Wednesday, January 04, 2012

Wednesday Morning Links

Miscellaneous material for your mid-week reading.

- The Star makes the case for Canada's wealthiest citizens to pay their fair share:
Apart from their hefty pay packets, the top-earning CEOs are sitting on $2 billion in stock options that are treated as dividend income, and taxed at half the value. That’s a tax break worth $475 million, the centre calculates. Arguably, for those who need it least.

These numbers aren’t just about whipping up raw envy. They reflect public policy choices at a time when Prime Minister Stephen Harper’s government is looking to chop federal spending to erase Ottawa’s $31-billion annual deficit in the next few years. It’s hard to make a compelling case that the affluent need tax breaks that ordinary workers will never see when Ottawa is short on cash. And when 3.5 million Canadians live in poverty.
...
The question such numbers do raise, however, is one of basic tax fairness, and whether Canada’s personal and corporate tax systems need change to ensure that the burden is shared more progressively and equitably. In the long run, ever-growing inequality undermines prosperity and well-being for everyone – including the super rich. This is not a debate the Conservatives are eager to hold, for ideological reasons.

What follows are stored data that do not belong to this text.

-- ==== Sys2Proof/Machine/Beat.lean ====
section
/-! DEFINITION. The beat generator and what a tick does: period changes, external lock, abandonment, quiet windows,
the four passes of dispatch, observability and the engines' entries (R25 to R52, R87, R89, R91, R237 to R241, R244,
R256, R258, R329, R360). -/

namespace Sys2Proof.Machine

open Sys2Proof

/-! ### The generator (R25 to R29, R46, R47) -/

def updBeat (d : Device) (f : BeatGen → BeatGen) : Device := { d with beat := f d.beat }

/-- Active period in engine cycles. -/
def activeP (d : Device) : Nat := 1000 * regF d BEAT_PERIOD 16 9

/-- The lock state: 0 internal, 1 ACQUIRING, 2 LOCKED, 3 FREERUN. -/
def lockState (d : Device) : Nat := regF d BEAT_STAT 0 2

/-- The generator goes back to acquiring its source. -/
def acquire (d : Device) : Device :=
  if regF d BEAT_CTL 0 1 = 1 then updBeat (setReg d BEAT_STAT 0 2 1) fun b => { b with good := 0 } else d

/-- A write of BEAT_PERIOD: the new period takes effect two beats on. -/
def writePeriod (d : Device) (w : RegAccess) : Device :=
  gateWrite d BEAT_PERIOD w fun d =>
    match carried w 0 9 with
    | none => d
    | some k =>
      if k < 10 || 400 < k || regF d BEAT_CTL 63 1 = 1 then d
      else
        let n := beatNow d + 2
        let d := setReg (setReg d BEAT_PERIOD 0 9 k) BEAT_PERIOD 32 32 (n % 2 ^ 32)
        acquire (updBeat d fun b => { b with changes := (b.changes.filter fun c => c.1 != n) ++ [(n, k)] })

/-- BEAT_PERIOD_WRITE (R27, R46). -/
def execBeatPeriodWrite (w : RegAccess) (s : State) : Host.Outcome State Fault Refusal :=
    act (fun d => writePeriod d w) s

/-- A write of BEAT_PHASE. -/
def writePhase (d : Device) (w : RegAccess) : Device :=
  gateWrite d BEAT_PHASE w fun d =>
    if (carried w 0 16).isNone || regF d BEAT_CTL 63 1 == 1 then d else acquire (plainWrite d BEAT_PHASE w)

/-- BEAT_PHASE_WRITE (R46). -/
def execBeatPhaseWrite (w : RegAccess) (s : State) : Host.Outcome State Fault Refusal := act (fun d => writePhase d w) s

/-- A write of BEAT_CTL: a change of SRC to 1 begins acquisition, one to 0 goes on from the last tick. Either forgets
the last accepted edge (DESIGN CHOICE, log entry 109). -/
def writeBeatCtl (d : Device) (w : RegAccess) : Device :=
  gateWrite d BEAT_CTL w fun d =>
    let old := regF d BEAT_CTL 0 1
    let d := plainWrite d BEAT_CTL w
    if regF d BEAT_CTL 0 1 = old then d
    else if old = 1 then
      updBeat (setReg d BEAT_STAT 0 2 0) fun b => { b with lastEdge := none, good := 0, toCorrect := 0,
                                                           length := activeP d }
    else acquire (updBeat d fun b => { b with lastEdge := none })

/-- BEAT_CTL_WRITE (R46, R47, R49). -/
def execBeatCtlWrite (w : RegAccess) (s : State) : Host.Outcome State Fault Refusal := act (fun d => writeBeatCtl d w) s

/-- A signed number as `n` bits of two's complement. -/
def twos (x : Int) (n : Nat) : Nat := (x % Int.ofNat (2 ^ n)).toNat

/-- The signed value of an `n`-bit field. -/
def sfield (v n : Nat) : Int := if 2 ^ (n - 1) ≤ v then Int.ofNat v - Int.ofNat (2 ^ n) else Int.ofNat v

/-- The time of the tick nearest to a point that lies `x` engine cycles after the last tick, less that point: the
running beat is `len` long, and the beats before and after it have the period `p`. -/
def phaseError (x : Int) (len p : Nat) : Int :=
  let p := max p 1
  let near := fun (r : Int) (n : Nat) => if Int.ofNat n < 2 * r then Int.ofNat n - r else -r
  if 0 ≤ x && decide (x < Int.ofNat len) then near x len
  else if x < 0 then near (x % Int.ofNat p) p
  else near ((x - Int.ofNat len) % Int.ofNat p) p

/-- An accepted edge: error, correction and lock state (R46). The edge that leaves FREERUN counts as the first of the
four good edges when its error is small (DESIGN CHOICE, log entry 109). -/
def acceptEdge (d : Device) (tm : Nat) : Device :=
  let err := phaseError (Int.ofNat tm + sfield (regF d BEAT_PHASE 0 16) 16 - Int.ofNat d.beat.lastTick) d.beat.length
    (activeP d)
  let small := decide (err.natAbs ≤ 2)
  let good := if small then d.beat.good + 1 else 0
  let d := setReg (incReg d BEAT_IN_CNT 0 32 1) BEAT_PHASE 16 16 (twos (max (-32767) (min 32767 err)) 16)
  let st := lockState d
  let d := updBeat d fun b => { b with lastEdge := some tm, toCorrect := -err, good := good }
  if st = 3 then setReg d BEAT_STAT 0 2 1
  else if st = 2 then
    (if 8 < err.natAbs then updBeat (setReg d BEAT_STAT 0 2 1) fun b => { b with good := 0 } else d)
  else if 4 ≤ good then setReg (setReg d BEAT_STAT 0 2 2) BEAT_STAT 3 1 1
  else d

/-- BEAT_IN_EDGE (R46): a rising edge at engine cycle `tm`. -/
def execBeatInEdge (tm : Nat) (s : State) : Host.Outcome State Fault Refusal :=
  act (whenRun fun d =>
    let d := { d with cycle := max d.cycle tm }
    if regF d BEAT_CTL 0 1 = 0 then d
    else match d.beat.lastEdge with
      | some t => if 2 * (tm - t) < activeP d then incReg d BEAT_IN_CNT 32 32 1 else acceptEdge d tm
      | none => acceptEdge d tm) s

/-- FREERUN begins: the running beat lasts P from its tick, or ends now where it has lasted longer (R46). -/
def enterFreerun (d : Device) (tm : Nat) : Device :=
  updBeat (setReg (setReg d BEAT_STAT 0 2 3) BEAT_STAT 2 1 1) fun b => { b with
    toCorrect := 0, good := 0, length := max (activeP d) (tm - b.lastTick) }

/-- BEAT_IN_FREERUN (R46): no edge accepted for eight periods; with none accepted since SRC became 1, it is due at once
(DESIGN CHOICE, log entry 109). -/
def execBeatInFreerun (tm : Nat) (s : State) : Host.Outcome State Fault Refusal :=
  act (whenRun fun d =>
    let d := { d with cycle := max d.cycle tm }
    let due := match d.beat.lastEdge with
      | some t => decide (t + 8 * activeP d ≤ tm)
      | none => true
    if regF d BEAT_CTL 0 1 = 1 && due && lockState d != 3 then enterFreerun d tm else d) s

/-- Length of the beat that a tick starts, and the correction that is left (R26, R46, R47). -/
def nextLength (d : Device) : Nat × Int :=
  let p := activeP d
  if regF d BEAT_CTL 0 1 = 1 && (lockState d == 1 || lockState d == 2) then
    let lim := Int.ofNat (p / 1000)
    let c := max (-lim) (min lim d.beat.toCorrect)
    ((Int.ofNat p + c).toNat, d.beat.toCorrect - c)
  else (p, 0)

/-- Action 1 of a tick: the count, and a period change that is due. -/
def tickCount (d : Device) : Device :=
  let n := (beatNow d + 1) % 2 ^ 64
  let t := d.beat.lastTick + d.beat.length
  let d := setReg (setReg d BEAT_COUNT 0 64 n) BEAT_STAT 4 1 0
  let due := d.beat.changes.filter fun c => decide (c.1 ≤ n)
  let d := match due.getLast? with
    | some c => setReg d BEAT_PERIOD 16 9 c.2
    | none => d
  let l := nextLength d
  { updBeat d fun b => { b with
      changes := b.changes.filter fun c => decide (n < c.1)
      lastTick := t, length := l.1, toCorrect := l.2 } with cycle := max d.cycle t }

/-- The BEAT_OUT pulse of the tick that starts a beat (R49). -/
def tickOut (d : Device) : Device :=
  if regF d BEAT_CTL 1 1 = 1 && beatNow d % 2 ^ regF d BEAT_CTL 2 4 == 0 then
    updBeat d fun b => { b with outAt := some (b.lastTick + 80) }
  else d

/-- The level of BEAT_OUT: high for 64 engine cycles from the start of its pulse, and low while the generator is
stopped. -/
def beatOut (d : Device) : Bool :=
  regF d BEAT_STAT 4 1 == 0 && match d.beat.outAt with
    | some t => decide (t ≤ d.cycle) && decide (d.cycle < t + 64)
    | none => false

/-! ### Abandonment and re-queueing (R33, R36 to R40, R238, R256) -/

/-- A thread becomes READY. -/
def readyAt (t : Thread) (n : Nat) : Thread := { t with st := .ready, readyBeat := n, waited := 0, pages := [] }

/-- A thread waits for the segments that its streams wait for (R238, R306). -/
def waitAt (t : Thread) (hs : List Nat) : Thread := { t with st := .waitPage, pages := hs }

/-- Whether the segment of a handle is on its way into the heap. -/
def awaited (d : Device) (h : Nat) : Bool :=
  match segHeld d (hPart h) h with
  | some s => !isResident s
  | none => false

/-- The segments that the opening streams of an engine wait for. -/
def awaitedPages (d : Device) (e : Eng) : List Nat :=
  (d.engines[e].streams.toList.filter fun x => x.st == .opening && x.handle != 0).map (·.handle) |>.filter (awaited d)

/-- The current piece holds a slot. -/
def headSlot (l : List Piece) (slot : Nat) : List Piece :=
  match l with
  | [] => []
  | c :: rest => { c with slot := some slot } :: rest

/-- A thread whose unit was replayed (R256). -/
def replayThread (t : Thread) (u : Dispatch) (n : Nat) : Thread :=
  { readyAt t n with todo := headSlot t.todo u.slot, promoted := true, promotedAt := n, excl := true }

/-- The thread of a dispatched unit at the tick; `b` is the length of the beat that ends. -/
def endUnit (d : Device) (e : Eng) (u : Dispatch) (b n : Nat) : Device :=
  let hs := awaitedPages d e
  match u.fate with
  | .complete => updThread d u.thread fun t => readyAt t n
  | .replay => updThread (incReg d SCH_EVT1 0 32 1) u.thread fun t => replayThread t u n
  | .running =>
    let d := overrun d u b
    updThread d u.thread fun t => if t.st = .stalled then t else if hs.isEmpty then readyAt t n else waitAt t hs

/-- Beats that an engine's load counts, newest first. -/
def obsOf (d : Device) (e : Nat) : EngObs := sget d.sched.obs e ⟨[], List.replicate 16 0⟩

/-- Every unit of the beat that ends is settled. -/
def abandonAll (d : Device) (b n : Nat) : Device :=
  (List.finRange 256).foldl (fun d e =>
    let ran := d.engines[e].dispatch.isSome
    let o := obsOf d e.val
    let d := updSched d fun s => { s with obs := sput s.obs e.val { o with busy := (ran :: o.busy).take 1024 } }
    match d.engines[e].dispatch with
    | none => d
    | some u => updEng (endUnit d e u b n) e fun x => { x with dispatch := none }) d

/-- Whether a thread stays when its instance has come to an end. -/
def threadStays (l : Sparse Instance) (t : Thread) : Bool :=
  match sfind l t.inst with
  | some x => !(x.stop.isSome || x.failed.isSome) || t.st == .stalled
  | none => false

/-- Accepted aborts of instances take effect (R278), and threads of ended instances become FREE (R232, R254). -/
def freeThreads (d : Device) : Device :=
  let d := d.sched.insts.foldl (fun d i => if i.2.abort && !i.2.decided then
      stopInst d i.1 1 0 0 else d) d
  updSched d fun s => { s with threads := s.threads.filter fun t => threadStays s.insts t.2 }

/-- Waiting threads whose condition no longer holds become READY, and those without rows become FREE. -/
def wakeThreads (d : Device) (n : Nat) : Device :=
  let wake := fun (t : Thread) =>
    match instOf d t.inst with
    | none => none
    | some x =>
      if t.todo.isEmpty && exhausted x && t.st != ThreadState.running then none
      else match t.st with
        | .waitPage => some (if instResident d x && !t.pages.any (awaited d) then readyAt t n else t)
        | .waitFlow => some (if flowAllows d t.inst x then readyAt t n else t)
        | _ => some t
  updSched d fun s => { s with threads := s.threads.filterMap fun t =>
    if t.2.st = .stalled then some t else (wake t.2).map fun y => (t.1, y) }

/-! ### Freezes and quiet windows at a tick (R42, R482) -/

/-- Pending freezes and resumptions take effect. -/
def tickFreeze (d : Device) (n : Nat) : Device :=
  { d with parts := d.parts.map fun p =>
      let x := p.2
      let x := match x.freezeAt with
        | some k => if k ≤ n then { x with freezeAt := none } else x
        | none => x
      let x := match x.resumeAt with
        | some k => if k ≤ n then { x with state := .running, resumeAt := none } else x
        | none => x
      (p.1, x) }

But it will gain urgency as the Harper government rolls out its austerity budget and Ontario, too, faces tough choices.
...
As Finance Minister Jim Flaherty draws up the budget, tax reform ought to be up for discussion. If there’s one message the Occupy activists managed to get across, it’s that not all of us are contributing our fair share.
- Meanwhile, the Globe and Mail reports that at least part of the move to place corporate-friendly low-tax branding above all other priorities looks to have been put on hold, as Ontario is taking a second look at the corporate tax slashing pushed by the Harper Cons.

- Barbara Yaffe points out the cost of the Cons' attempts to shut down Insite. But it's worth noting that the financial cost of the court case may pale in comparison to the human and financial costs of refusing to facilitate harm reduction strategies elsewhere.

- Tim Naumetz reports on Paul Dewar's national organization. But the most important variable in assessing Dewar's chances may be this:
Mr. Dewar has been so determined to brush up on his French-language skills that he moved in with his male volunteer language tutor for an entire week before Christmas.
...
Mr. Dewar, taking three days with his family skiing in Quebec this week, spent his free time before Christmas with his French instructor.

“In a week of full-time French immersion leading up to Christmas and then Boxing Day, to New Year’s, he stayed in Ottawa, but he moved in with his French teacher and he was allowed two hours of family time a day, but otherwise he was living with his French teacher,” Mr. Cressy said.
Of course, it's a plus for Dewar that he's assembling a strong organization. But Dewar's success in presenting himself in French in the debates to come may well determine whether that organization can convert potential support into actual votes when it counts.

- Finally, time is running short - but anybody interested in getting around the Libs' limitation on blogger certification to live-blog their convention should drop iPolitics a line.